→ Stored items

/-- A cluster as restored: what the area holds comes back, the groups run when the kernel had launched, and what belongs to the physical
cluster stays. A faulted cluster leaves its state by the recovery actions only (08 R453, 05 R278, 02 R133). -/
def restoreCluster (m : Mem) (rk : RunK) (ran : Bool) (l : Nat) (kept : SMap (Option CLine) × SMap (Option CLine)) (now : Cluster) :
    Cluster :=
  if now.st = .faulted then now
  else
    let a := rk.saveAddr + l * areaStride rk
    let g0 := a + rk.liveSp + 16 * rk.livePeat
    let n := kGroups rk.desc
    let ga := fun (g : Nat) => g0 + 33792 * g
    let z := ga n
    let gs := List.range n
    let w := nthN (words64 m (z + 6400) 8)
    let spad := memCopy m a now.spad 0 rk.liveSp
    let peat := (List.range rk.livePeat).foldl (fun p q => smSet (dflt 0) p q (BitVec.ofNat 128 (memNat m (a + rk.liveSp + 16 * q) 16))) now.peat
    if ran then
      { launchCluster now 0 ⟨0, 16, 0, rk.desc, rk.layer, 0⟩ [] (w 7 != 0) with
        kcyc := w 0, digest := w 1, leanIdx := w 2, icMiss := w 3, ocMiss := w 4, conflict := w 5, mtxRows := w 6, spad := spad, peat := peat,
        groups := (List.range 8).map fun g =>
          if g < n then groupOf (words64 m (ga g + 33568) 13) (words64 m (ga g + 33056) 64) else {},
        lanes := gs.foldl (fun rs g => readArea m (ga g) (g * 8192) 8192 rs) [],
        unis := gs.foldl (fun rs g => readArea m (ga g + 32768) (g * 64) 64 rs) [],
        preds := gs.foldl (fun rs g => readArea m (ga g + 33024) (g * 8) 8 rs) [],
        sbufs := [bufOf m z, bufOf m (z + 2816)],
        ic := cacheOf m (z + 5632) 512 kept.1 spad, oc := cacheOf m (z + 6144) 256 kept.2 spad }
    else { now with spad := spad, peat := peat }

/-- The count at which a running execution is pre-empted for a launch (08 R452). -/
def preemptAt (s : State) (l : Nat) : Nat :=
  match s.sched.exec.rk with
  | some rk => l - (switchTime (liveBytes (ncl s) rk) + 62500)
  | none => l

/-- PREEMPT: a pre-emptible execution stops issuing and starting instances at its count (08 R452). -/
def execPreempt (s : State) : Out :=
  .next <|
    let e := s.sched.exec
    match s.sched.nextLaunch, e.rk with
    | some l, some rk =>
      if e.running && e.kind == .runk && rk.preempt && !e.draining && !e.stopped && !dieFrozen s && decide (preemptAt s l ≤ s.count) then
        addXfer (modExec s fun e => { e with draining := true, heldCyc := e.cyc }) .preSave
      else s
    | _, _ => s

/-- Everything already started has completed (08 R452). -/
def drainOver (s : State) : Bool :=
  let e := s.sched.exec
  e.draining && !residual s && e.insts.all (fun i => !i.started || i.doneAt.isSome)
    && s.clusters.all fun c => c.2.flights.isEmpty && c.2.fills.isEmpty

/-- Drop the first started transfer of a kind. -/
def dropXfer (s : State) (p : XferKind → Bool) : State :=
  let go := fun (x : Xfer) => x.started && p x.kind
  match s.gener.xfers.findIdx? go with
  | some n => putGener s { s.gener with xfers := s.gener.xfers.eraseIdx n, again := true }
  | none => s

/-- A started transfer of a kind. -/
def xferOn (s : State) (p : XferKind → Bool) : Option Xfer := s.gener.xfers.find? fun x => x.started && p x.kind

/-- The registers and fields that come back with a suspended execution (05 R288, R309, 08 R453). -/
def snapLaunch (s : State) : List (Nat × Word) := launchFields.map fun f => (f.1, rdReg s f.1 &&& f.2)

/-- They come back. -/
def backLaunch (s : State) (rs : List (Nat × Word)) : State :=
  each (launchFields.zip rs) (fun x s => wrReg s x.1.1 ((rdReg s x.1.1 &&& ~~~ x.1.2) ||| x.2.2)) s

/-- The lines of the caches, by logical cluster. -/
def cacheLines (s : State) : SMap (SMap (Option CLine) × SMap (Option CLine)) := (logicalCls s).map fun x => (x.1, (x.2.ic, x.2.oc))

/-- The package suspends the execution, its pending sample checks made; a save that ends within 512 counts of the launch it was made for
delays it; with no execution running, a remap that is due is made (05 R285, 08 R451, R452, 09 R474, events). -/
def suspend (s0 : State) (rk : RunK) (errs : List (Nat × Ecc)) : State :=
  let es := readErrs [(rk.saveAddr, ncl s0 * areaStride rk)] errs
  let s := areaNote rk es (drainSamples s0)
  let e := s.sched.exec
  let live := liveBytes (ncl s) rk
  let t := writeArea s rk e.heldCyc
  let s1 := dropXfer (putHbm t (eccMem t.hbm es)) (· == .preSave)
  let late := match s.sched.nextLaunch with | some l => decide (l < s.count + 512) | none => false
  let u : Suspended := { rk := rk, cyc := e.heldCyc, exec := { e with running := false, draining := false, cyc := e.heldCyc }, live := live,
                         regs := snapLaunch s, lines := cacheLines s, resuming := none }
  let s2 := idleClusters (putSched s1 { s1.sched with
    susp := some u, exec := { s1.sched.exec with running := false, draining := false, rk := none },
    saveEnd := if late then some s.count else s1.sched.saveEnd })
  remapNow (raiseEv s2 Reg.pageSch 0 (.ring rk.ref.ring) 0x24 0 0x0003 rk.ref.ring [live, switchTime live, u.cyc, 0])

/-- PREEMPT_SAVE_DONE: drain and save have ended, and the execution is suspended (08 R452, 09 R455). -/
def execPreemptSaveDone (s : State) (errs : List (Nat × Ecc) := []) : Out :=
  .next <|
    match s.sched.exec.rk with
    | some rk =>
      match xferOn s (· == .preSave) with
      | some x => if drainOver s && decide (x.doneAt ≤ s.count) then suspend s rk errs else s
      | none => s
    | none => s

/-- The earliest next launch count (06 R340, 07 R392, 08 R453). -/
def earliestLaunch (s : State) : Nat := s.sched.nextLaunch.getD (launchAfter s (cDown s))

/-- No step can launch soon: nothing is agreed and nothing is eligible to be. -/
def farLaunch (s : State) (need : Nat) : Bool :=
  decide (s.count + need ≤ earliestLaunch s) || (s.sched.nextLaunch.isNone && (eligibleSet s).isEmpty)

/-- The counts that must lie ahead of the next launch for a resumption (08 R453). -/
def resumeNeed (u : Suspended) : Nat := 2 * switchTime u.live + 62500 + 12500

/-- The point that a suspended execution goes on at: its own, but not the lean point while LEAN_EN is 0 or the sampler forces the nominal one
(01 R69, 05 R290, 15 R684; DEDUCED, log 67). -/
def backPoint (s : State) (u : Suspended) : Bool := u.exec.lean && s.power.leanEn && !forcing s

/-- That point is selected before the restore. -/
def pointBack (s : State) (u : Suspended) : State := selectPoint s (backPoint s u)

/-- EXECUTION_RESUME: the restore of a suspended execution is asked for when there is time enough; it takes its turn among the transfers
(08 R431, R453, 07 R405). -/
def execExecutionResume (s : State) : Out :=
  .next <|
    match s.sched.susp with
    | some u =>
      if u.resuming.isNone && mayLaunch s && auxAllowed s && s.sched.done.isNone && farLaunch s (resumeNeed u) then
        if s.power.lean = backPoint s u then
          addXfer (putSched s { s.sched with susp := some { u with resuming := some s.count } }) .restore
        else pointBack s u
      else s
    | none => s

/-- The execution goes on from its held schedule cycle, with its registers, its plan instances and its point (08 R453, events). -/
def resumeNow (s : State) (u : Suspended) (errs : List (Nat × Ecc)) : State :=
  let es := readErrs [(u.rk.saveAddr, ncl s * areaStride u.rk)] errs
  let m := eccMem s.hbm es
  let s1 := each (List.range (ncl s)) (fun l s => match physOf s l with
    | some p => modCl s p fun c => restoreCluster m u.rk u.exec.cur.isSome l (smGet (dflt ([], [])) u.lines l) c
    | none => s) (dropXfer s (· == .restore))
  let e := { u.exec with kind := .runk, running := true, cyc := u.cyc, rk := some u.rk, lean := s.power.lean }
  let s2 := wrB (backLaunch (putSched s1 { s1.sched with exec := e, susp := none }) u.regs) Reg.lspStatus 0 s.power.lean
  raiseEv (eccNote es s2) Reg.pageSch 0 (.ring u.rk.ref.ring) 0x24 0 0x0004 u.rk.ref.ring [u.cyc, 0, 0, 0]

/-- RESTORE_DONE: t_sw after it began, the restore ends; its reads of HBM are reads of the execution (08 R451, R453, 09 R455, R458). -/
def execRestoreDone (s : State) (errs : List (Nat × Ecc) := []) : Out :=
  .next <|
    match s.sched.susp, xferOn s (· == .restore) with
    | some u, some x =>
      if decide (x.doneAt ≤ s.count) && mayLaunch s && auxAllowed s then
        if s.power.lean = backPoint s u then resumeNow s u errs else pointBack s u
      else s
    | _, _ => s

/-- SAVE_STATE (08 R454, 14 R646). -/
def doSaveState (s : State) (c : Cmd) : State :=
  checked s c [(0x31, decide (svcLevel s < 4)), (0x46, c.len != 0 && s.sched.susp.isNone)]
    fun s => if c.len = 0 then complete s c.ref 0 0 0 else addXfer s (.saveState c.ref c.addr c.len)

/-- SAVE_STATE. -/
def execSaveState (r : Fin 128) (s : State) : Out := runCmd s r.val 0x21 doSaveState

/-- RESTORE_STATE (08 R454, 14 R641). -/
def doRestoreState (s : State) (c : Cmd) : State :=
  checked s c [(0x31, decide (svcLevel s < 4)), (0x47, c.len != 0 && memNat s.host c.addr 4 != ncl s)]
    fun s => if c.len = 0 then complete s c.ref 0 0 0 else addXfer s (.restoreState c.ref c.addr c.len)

→ Work required
Going through the records, work out how many lines contain the word "isNone". Please answer with the number only.

→ Solution for this exercise
3